_Given information_:
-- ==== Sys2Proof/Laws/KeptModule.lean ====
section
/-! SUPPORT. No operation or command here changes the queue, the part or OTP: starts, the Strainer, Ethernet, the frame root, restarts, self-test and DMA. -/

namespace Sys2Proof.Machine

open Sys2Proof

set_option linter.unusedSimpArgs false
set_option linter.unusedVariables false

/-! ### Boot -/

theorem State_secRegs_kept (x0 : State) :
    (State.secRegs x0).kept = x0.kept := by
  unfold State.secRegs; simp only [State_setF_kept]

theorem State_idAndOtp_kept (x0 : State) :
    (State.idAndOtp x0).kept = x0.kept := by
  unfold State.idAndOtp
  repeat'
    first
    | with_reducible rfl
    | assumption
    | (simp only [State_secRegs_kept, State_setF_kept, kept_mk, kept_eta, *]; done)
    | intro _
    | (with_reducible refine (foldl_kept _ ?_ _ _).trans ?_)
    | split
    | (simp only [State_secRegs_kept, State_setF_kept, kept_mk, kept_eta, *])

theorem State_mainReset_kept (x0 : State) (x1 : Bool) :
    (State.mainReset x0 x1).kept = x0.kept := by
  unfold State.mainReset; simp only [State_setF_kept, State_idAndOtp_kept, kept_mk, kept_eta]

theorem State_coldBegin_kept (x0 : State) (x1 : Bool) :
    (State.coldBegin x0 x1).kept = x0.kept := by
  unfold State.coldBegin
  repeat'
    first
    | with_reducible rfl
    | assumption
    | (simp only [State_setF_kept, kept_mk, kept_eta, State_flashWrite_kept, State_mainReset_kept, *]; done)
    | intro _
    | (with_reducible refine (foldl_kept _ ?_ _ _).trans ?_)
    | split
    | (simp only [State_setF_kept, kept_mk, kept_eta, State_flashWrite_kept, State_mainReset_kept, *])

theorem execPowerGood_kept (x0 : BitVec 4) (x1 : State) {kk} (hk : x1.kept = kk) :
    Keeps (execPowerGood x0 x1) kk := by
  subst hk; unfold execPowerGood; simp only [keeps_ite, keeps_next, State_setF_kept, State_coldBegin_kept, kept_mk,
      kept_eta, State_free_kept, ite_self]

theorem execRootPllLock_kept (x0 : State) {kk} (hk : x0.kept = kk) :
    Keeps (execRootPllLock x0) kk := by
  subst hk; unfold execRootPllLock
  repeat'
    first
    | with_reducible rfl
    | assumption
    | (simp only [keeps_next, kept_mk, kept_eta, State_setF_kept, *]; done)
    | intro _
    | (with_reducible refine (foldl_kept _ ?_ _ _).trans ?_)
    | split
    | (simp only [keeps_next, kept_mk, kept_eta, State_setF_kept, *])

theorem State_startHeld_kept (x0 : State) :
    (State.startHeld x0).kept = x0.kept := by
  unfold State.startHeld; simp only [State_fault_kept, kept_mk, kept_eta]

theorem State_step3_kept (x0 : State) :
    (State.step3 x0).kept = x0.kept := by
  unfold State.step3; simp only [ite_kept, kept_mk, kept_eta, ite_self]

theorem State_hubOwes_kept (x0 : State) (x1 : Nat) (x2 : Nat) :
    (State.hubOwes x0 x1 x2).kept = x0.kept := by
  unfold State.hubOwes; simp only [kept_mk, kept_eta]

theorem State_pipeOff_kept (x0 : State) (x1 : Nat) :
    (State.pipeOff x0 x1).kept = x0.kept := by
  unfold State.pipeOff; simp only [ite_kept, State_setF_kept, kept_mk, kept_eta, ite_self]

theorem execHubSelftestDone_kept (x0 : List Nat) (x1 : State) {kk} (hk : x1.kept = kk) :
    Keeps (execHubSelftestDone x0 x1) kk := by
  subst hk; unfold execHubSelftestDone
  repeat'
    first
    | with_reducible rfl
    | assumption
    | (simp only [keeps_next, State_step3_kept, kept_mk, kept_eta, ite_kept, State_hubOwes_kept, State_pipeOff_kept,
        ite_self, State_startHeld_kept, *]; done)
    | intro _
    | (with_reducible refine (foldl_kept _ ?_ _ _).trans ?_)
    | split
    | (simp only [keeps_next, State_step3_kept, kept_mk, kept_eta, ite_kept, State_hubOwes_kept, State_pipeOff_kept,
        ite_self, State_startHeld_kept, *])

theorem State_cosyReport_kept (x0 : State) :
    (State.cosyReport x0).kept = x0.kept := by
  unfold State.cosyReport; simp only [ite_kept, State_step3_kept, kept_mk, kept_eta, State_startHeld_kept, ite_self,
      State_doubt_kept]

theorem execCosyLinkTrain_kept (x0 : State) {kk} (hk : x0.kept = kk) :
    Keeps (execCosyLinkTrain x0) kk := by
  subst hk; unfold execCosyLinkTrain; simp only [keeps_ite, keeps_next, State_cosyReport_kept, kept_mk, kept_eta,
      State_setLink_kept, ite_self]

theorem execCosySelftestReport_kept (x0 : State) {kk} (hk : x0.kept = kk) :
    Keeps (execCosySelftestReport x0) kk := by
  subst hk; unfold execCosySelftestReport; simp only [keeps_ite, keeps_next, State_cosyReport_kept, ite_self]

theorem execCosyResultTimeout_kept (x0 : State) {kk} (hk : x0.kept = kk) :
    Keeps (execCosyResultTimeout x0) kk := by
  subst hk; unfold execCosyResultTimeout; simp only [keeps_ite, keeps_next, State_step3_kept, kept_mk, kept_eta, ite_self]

--

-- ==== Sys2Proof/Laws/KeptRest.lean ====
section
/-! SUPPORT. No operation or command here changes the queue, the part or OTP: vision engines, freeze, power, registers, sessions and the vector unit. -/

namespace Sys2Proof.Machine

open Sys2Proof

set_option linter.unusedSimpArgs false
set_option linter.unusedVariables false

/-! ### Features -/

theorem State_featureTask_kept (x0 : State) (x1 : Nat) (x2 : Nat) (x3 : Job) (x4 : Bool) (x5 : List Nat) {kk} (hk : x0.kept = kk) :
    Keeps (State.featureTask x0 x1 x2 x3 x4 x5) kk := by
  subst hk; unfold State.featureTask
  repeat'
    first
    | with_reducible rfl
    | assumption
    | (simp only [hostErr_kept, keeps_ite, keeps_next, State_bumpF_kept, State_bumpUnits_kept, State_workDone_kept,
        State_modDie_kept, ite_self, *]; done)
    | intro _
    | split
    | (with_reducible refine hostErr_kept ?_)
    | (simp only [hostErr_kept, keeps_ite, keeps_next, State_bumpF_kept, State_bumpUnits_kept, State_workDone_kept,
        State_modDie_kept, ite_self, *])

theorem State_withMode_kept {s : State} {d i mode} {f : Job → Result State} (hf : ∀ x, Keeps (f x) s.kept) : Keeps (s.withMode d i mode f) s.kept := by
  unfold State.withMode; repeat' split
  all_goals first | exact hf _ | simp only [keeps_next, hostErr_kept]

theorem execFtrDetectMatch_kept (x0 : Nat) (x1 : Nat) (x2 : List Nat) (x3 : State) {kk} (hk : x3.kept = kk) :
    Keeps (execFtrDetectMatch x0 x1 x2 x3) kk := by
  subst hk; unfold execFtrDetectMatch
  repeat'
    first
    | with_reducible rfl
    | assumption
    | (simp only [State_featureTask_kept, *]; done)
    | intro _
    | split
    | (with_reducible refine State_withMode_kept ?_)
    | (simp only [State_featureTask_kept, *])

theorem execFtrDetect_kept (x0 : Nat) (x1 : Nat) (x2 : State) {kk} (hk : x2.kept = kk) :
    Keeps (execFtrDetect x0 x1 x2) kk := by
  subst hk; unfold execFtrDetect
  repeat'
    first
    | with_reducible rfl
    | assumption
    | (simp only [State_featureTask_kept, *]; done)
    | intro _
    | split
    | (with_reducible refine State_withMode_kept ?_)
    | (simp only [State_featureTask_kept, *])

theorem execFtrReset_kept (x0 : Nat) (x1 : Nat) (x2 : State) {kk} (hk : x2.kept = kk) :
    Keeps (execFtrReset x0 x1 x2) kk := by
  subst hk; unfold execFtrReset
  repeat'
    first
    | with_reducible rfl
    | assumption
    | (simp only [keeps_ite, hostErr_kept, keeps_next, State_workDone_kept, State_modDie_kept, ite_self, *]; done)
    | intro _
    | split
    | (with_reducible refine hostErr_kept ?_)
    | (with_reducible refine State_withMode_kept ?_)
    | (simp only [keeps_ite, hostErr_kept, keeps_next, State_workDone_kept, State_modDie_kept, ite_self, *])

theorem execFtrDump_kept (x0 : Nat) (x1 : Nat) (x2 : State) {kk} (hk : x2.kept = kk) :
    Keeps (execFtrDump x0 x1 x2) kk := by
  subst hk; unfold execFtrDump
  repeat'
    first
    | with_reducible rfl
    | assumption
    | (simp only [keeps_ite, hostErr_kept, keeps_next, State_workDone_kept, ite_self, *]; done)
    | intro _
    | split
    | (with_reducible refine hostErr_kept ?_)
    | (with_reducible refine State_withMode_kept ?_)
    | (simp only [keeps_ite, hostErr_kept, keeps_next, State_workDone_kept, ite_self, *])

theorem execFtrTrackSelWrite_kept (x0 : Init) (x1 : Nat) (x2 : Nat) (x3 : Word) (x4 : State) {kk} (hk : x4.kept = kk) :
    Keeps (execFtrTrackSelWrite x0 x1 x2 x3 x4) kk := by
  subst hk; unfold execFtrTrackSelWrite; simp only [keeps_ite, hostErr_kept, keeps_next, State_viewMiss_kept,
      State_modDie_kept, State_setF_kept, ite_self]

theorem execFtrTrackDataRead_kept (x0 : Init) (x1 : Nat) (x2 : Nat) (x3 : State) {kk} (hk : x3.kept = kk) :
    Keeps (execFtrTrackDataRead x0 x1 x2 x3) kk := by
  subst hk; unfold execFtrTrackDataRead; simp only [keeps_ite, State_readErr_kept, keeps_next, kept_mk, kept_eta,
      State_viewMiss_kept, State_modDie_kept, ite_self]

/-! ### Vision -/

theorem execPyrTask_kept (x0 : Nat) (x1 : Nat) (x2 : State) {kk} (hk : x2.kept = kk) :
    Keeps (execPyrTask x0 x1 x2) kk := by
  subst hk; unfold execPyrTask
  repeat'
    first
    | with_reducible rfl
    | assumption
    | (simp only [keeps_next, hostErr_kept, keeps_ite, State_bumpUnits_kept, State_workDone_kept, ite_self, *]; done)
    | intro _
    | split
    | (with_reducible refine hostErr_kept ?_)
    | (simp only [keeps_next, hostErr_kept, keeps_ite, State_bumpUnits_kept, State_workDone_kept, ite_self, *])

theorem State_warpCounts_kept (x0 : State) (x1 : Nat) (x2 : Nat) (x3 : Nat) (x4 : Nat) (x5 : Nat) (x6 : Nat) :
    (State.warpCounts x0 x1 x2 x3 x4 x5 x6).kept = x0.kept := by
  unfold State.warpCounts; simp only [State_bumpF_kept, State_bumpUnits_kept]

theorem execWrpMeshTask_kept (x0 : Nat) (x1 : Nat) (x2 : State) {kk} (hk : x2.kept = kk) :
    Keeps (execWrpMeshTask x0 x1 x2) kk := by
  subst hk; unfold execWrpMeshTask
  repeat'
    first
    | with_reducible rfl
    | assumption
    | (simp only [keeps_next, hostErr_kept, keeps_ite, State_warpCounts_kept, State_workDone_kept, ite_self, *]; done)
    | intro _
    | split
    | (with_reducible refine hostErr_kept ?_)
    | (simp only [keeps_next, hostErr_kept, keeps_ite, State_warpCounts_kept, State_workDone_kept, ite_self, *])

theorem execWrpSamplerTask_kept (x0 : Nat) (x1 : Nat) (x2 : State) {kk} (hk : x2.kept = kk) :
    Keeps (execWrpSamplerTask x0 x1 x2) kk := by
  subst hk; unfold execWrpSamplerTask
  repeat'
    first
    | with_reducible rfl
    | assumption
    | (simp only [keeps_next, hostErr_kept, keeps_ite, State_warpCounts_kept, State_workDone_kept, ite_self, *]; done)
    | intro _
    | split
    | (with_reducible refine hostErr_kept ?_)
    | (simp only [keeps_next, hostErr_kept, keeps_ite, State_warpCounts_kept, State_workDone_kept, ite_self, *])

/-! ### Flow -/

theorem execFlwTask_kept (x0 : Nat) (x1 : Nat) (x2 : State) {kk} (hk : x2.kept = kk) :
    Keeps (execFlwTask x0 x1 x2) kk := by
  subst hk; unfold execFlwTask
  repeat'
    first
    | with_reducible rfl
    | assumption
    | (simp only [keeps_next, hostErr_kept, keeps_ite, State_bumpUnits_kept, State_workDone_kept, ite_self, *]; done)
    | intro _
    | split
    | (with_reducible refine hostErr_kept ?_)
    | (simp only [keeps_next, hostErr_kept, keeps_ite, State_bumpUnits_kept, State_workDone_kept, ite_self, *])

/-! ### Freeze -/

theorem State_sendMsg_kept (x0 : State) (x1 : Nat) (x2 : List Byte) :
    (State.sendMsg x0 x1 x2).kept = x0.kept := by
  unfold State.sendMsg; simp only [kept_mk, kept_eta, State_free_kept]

...

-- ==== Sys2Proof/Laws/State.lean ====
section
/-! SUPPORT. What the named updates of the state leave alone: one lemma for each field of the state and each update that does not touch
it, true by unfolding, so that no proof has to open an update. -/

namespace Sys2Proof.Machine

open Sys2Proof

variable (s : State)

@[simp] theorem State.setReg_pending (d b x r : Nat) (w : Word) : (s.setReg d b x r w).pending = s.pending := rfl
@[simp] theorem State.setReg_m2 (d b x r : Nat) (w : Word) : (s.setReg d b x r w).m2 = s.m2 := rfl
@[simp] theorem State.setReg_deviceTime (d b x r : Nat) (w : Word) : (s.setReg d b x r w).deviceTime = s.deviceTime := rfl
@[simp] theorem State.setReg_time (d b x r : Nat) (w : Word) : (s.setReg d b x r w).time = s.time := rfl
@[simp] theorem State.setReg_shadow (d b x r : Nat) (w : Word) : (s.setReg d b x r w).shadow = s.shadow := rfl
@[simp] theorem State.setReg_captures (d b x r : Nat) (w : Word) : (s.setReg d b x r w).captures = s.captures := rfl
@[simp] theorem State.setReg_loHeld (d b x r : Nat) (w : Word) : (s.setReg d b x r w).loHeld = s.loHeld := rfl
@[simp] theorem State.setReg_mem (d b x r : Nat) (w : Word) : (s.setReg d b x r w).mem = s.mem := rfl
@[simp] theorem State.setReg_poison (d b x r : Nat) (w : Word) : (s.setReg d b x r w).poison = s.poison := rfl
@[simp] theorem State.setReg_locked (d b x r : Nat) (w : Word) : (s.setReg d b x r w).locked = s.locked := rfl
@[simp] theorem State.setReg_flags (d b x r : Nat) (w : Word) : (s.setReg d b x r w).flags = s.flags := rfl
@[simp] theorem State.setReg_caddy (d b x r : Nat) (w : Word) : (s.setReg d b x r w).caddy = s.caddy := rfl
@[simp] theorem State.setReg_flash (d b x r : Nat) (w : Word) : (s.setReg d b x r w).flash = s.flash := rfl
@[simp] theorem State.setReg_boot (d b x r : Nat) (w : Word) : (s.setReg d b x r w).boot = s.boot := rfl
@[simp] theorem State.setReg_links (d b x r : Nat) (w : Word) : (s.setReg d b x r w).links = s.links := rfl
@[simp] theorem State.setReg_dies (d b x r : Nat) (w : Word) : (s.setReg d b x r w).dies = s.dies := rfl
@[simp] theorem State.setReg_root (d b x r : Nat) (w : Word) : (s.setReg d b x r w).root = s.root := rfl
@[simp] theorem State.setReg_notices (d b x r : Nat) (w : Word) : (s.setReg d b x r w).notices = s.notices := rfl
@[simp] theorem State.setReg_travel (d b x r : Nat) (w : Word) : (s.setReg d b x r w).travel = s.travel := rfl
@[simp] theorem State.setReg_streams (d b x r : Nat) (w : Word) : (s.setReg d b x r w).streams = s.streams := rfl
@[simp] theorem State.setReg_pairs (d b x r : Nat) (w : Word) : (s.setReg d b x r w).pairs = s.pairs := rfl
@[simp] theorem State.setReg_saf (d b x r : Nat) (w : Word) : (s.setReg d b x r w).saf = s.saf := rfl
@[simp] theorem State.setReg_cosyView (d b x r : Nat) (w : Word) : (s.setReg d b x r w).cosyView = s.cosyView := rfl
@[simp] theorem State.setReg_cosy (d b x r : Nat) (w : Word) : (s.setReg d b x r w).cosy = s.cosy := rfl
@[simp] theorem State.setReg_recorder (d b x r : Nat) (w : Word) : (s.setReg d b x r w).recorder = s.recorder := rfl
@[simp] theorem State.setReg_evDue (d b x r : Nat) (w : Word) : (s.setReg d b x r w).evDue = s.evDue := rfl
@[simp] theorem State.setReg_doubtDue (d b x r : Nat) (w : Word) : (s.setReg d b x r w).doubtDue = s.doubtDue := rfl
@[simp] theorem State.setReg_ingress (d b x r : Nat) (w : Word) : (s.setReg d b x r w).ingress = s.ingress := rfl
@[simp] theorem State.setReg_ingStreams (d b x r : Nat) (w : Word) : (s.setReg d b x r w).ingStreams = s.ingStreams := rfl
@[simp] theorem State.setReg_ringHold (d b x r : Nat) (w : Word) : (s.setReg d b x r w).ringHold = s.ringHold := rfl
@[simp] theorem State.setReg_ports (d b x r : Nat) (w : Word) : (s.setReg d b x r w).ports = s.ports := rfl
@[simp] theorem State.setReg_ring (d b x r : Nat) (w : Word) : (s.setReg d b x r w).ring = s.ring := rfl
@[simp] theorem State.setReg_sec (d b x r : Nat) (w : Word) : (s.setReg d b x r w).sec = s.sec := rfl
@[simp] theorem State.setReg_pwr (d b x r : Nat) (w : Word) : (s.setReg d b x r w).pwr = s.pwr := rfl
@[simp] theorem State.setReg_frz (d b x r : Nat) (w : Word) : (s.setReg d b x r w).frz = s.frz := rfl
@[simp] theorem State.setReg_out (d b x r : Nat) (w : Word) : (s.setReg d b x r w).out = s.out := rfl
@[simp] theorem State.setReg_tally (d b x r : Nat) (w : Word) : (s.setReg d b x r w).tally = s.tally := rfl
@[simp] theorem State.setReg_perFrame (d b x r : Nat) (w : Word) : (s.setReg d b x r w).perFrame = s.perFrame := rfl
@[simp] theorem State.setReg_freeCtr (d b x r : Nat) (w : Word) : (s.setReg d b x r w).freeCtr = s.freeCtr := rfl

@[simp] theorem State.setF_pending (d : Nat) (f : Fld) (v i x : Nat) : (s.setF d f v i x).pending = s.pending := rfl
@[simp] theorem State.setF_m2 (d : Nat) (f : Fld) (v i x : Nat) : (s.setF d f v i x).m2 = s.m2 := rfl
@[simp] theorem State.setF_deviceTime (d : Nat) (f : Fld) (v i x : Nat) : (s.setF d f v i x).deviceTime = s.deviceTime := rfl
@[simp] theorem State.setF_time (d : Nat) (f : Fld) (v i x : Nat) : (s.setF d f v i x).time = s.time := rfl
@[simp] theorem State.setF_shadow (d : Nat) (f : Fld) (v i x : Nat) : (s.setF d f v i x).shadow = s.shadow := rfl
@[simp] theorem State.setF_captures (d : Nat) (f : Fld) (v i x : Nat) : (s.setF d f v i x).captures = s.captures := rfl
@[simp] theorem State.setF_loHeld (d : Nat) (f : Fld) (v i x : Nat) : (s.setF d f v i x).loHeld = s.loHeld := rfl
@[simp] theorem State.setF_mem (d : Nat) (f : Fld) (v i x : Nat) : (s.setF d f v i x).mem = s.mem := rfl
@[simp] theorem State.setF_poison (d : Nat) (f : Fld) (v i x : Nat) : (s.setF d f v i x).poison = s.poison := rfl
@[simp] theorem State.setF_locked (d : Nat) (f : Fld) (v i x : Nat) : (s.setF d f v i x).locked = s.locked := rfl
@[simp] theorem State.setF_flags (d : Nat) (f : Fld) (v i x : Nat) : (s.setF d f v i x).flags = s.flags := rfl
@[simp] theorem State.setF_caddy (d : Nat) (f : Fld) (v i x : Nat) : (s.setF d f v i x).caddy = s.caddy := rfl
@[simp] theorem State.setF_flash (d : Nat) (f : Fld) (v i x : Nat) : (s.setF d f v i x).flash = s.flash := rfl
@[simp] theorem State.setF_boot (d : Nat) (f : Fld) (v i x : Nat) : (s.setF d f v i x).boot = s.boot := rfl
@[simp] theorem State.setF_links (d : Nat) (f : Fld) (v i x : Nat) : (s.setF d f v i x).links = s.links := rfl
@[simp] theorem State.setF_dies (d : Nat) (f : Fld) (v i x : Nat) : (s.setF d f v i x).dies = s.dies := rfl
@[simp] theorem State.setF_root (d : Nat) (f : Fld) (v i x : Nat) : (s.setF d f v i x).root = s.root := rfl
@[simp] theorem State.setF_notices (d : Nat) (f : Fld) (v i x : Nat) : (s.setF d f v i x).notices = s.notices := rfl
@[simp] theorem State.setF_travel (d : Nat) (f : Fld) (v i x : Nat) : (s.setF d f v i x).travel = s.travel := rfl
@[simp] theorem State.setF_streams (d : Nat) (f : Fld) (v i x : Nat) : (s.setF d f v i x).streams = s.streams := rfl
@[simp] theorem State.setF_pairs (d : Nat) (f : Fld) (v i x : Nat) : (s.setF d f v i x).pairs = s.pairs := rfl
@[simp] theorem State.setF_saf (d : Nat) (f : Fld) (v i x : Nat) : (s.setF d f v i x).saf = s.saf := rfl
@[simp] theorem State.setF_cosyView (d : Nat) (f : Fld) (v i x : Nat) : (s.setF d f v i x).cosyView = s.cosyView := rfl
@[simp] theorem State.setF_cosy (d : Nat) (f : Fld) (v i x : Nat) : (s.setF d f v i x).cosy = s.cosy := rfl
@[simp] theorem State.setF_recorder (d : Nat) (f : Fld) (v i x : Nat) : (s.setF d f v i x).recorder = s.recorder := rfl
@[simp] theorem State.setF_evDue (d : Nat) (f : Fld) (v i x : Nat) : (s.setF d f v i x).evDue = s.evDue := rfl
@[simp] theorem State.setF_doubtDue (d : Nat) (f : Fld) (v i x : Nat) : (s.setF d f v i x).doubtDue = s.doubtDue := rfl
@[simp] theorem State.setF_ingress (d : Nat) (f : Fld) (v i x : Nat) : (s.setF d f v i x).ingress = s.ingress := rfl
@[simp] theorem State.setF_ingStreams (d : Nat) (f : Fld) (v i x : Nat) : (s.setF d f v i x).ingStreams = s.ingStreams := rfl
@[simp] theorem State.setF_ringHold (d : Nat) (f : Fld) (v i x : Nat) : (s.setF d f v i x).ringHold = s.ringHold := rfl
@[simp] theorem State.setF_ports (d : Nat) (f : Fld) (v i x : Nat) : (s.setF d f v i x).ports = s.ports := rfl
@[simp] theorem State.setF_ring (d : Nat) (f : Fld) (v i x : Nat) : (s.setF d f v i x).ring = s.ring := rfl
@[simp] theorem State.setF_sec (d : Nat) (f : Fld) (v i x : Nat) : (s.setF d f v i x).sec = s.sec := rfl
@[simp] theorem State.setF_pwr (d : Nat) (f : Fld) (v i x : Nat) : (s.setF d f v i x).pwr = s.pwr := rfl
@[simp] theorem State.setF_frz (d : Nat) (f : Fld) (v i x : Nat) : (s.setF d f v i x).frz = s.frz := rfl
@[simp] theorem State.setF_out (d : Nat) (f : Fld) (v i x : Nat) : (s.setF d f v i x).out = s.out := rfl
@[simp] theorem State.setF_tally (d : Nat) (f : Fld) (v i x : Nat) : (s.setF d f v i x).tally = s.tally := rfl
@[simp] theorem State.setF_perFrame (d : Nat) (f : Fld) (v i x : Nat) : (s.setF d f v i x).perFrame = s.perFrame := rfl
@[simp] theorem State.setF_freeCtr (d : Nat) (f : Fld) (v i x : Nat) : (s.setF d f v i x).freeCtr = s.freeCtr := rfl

_Exercise description_:
Look above for the line containing "-- ==== Sys2Proof/Laws/KeptModule.lean". Output from there through the line containing "kept_eta, State_free_kept, ite_self]", exactly and inclusively.

_Problem solution_:
-- ==== Sys2Proof/Laws/KeptModule.lean ====
section
/-! SUPPORT. No operation or command here changes the queue, the part or OTP: starts, the Strainer, Ethernet, the frame root, restarts, self-test and DMA. -/

namespace Sys2Proof.Machine

open Sys2Proof

set_option linter.unusedSimpArgs false
set_option linter.unusedVariables false

/-! ### Boot -/

theorem State_secRegs_kept (x0 : State) :
    (State.secRegs x0).kept = x0.kept := by
  unfold State.secRegs; simp only [State_setF_kept]

theorem State_idAndOtp_kept (x0 : State) :
    (State.idAndOtp x0).kept = x0.kept := by
  unfold State.idAndOtp
  repeat'
    first
    | with_reducible rfl
    | assumption
    | (simp only [State_secRegs_kept, State_setF_kept, kept_mk, kept_eta, *]; done)
    | intro _
    | (with_reducible refine (foldl_kept _ ?_ _ _).trans ?_)
    | split
    | (simp only [State_secRegs_kept, State_setF_kept, kept_mk, kept_eta, *])

theorem State_mainReset_kept (x0 : State) (x1 : Bool) :
    (State.mainReset x0 x1).kept = x0.kept := by
  unfold State.mainReset; simp only [State_setF_kept, State_idAndOtp_kept, kept_mk, kept_eta]

theorem State_coldBegin_kept (x0 : State) (x1 : Bool) :
    (State.coldBegin x0 x1).kept = x0.kept := by
  unfold State.coldBegin
  repeat'
    first
    | with_reducible rfl
    | assumption
    | (simp only [State_setF_kept, kept_mk, kept_eta, State_flashWrite_kept, State_mainReset_kept, *]; done)
    | intro _
    | (with_reducible refine (foldl_kept _ ?_ _ _).trans ?_)
    | split
    | (simp only [State_setF_kept, kept_mk, kept_eta, State_flashWrite_kept, State_mainReset_kept, *])

theorem execPowerGood_kept (x0 : BitVec 4) (x1 : State) {kk} (hk : x1.kept = kk) :
    Keeps (execPowerGood x0 x1) kk := by
  subst hk; unfold execPowerGood; simp only [keeps_ite, keeps_next, State_setF_kept, State_coldBegin_kept, kept_mk,
      kept_eta, State_free_kept, ite_self]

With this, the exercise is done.